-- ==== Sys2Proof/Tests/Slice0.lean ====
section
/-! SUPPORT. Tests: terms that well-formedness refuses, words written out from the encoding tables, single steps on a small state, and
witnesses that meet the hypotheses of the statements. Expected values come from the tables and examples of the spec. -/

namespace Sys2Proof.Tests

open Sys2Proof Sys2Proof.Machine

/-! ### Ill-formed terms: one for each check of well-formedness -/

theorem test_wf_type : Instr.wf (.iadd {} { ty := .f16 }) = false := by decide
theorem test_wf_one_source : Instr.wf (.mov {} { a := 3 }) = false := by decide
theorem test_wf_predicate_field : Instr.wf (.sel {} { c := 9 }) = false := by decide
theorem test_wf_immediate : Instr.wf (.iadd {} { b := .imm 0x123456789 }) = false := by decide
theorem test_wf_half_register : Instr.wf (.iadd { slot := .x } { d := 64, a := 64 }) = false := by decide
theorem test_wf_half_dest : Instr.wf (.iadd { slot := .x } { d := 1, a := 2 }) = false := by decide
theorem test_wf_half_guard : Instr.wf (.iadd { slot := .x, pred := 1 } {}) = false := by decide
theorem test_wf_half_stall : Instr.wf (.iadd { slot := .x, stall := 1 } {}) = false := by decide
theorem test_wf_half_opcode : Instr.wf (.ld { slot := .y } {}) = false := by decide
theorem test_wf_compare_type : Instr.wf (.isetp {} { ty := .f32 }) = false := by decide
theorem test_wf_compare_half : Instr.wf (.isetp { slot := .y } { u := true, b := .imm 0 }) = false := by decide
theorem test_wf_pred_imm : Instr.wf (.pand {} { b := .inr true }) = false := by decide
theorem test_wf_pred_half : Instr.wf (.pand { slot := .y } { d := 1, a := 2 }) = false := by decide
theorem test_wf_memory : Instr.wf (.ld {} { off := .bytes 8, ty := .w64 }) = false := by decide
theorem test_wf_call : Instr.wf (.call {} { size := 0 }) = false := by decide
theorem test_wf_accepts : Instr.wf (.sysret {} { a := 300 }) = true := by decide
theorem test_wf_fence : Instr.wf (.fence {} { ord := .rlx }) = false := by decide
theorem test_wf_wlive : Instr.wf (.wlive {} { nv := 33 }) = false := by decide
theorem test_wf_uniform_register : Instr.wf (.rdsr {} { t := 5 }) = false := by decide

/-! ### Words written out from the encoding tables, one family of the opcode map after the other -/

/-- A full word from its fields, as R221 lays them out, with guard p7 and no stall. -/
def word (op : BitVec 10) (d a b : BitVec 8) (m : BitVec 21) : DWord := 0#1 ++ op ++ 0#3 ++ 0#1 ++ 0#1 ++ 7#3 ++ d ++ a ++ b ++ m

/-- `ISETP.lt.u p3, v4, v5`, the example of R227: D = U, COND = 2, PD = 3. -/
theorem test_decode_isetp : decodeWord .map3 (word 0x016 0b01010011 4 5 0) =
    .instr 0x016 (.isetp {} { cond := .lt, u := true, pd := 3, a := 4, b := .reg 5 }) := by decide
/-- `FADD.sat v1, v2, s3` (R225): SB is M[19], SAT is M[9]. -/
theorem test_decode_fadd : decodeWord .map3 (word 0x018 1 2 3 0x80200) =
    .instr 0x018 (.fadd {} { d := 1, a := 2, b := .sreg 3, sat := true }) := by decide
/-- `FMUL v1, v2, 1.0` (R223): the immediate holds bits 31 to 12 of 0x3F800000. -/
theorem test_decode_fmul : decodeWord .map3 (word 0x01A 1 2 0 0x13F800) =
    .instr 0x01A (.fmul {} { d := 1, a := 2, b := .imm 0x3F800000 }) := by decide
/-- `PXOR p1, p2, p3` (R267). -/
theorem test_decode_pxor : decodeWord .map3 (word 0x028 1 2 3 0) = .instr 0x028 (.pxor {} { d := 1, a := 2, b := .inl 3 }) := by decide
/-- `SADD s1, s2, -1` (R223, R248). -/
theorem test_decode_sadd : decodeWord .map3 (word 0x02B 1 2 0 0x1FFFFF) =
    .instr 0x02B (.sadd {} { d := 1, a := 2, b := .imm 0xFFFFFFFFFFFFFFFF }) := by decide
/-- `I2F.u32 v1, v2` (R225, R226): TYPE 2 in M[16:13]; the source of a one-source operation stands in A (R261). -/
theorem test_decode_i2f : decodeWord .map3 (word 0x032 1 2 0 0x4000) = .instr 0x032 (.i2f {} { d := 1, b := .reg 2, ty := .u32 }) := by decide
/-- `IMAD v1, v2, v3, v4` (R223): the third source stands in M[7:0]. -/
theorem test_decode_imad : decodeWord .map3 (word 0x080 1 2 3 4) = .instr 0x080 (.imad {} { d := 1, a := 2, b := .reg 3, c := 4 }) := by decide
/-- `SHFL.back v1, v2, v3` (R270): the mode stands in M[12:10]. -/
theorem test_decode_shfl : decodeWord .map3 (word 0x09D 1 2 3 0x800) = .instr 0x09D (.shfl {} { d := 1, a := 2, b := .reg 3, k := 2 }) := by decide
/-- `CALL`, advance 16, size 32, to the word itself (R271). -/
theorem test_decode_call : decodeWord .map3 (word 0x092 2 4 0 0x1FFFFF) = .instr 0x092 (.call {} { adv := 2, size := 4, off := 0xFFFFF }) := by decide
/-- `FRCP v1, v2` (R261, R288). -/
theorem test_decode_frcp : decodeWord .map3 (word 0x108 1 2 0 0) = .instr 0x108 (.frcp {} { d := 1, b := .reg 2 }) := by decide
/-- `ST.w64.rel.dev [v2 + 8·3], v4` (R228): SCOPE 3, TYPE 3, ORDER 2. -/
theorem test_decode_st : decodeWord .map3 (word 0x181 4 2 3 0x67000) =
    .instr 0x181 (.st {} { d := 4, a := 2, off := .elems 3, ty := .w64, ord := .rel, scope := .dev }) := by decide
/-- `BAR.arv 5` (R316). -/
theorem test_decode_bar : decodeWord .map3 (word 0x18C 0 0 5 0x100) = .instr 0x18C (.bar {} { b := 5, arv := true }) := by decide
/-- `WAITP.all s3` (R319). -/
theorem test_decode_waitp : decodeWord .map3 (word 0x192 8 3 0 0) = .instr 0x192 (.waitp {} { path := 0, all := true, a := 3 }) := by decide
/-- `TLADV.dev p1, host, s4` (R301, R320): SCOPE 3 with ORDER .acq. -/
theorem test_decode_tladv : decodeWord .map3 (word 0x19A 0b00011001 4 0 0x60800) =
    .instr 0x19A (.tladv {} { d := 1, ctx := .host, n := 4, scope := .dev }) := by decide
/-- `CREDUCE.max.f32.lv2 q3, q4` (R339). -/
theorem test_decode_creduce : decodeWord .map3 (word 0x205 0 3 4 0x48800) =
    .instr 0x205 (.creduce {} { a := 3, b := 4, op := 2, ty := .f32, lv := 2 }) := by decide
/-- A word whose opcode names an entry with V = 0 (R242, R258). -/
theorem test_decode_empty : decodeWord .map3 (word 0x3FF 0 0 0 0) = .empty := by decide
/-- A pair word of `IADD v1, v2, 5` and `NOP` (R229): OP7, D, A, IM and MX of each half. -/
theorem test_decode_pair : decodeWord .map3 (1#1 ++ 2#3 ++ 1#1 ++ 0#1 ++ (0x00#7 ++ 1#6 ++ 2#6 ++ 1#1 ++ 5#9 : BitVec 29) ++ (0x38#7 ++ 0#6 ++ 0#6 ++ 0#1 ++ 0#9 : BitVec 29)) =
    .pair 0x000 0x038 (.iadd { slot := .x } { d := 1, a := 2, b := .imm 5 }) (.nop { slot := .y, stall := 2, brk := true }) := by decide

^^^^^^^^^^^^^^^^

— Problem to solve —
Exactly as written, please transcribe the lines from the start of the records above to the line that holds "small state, and", both ends included.

— Expected output —
-- ==== Sys2Proof/Tests/Slice0.lean ====
section
/-! SUPPORT. Tests: terms that well-formedness refuses, words written out from the encoding tables, single steps on a small state, and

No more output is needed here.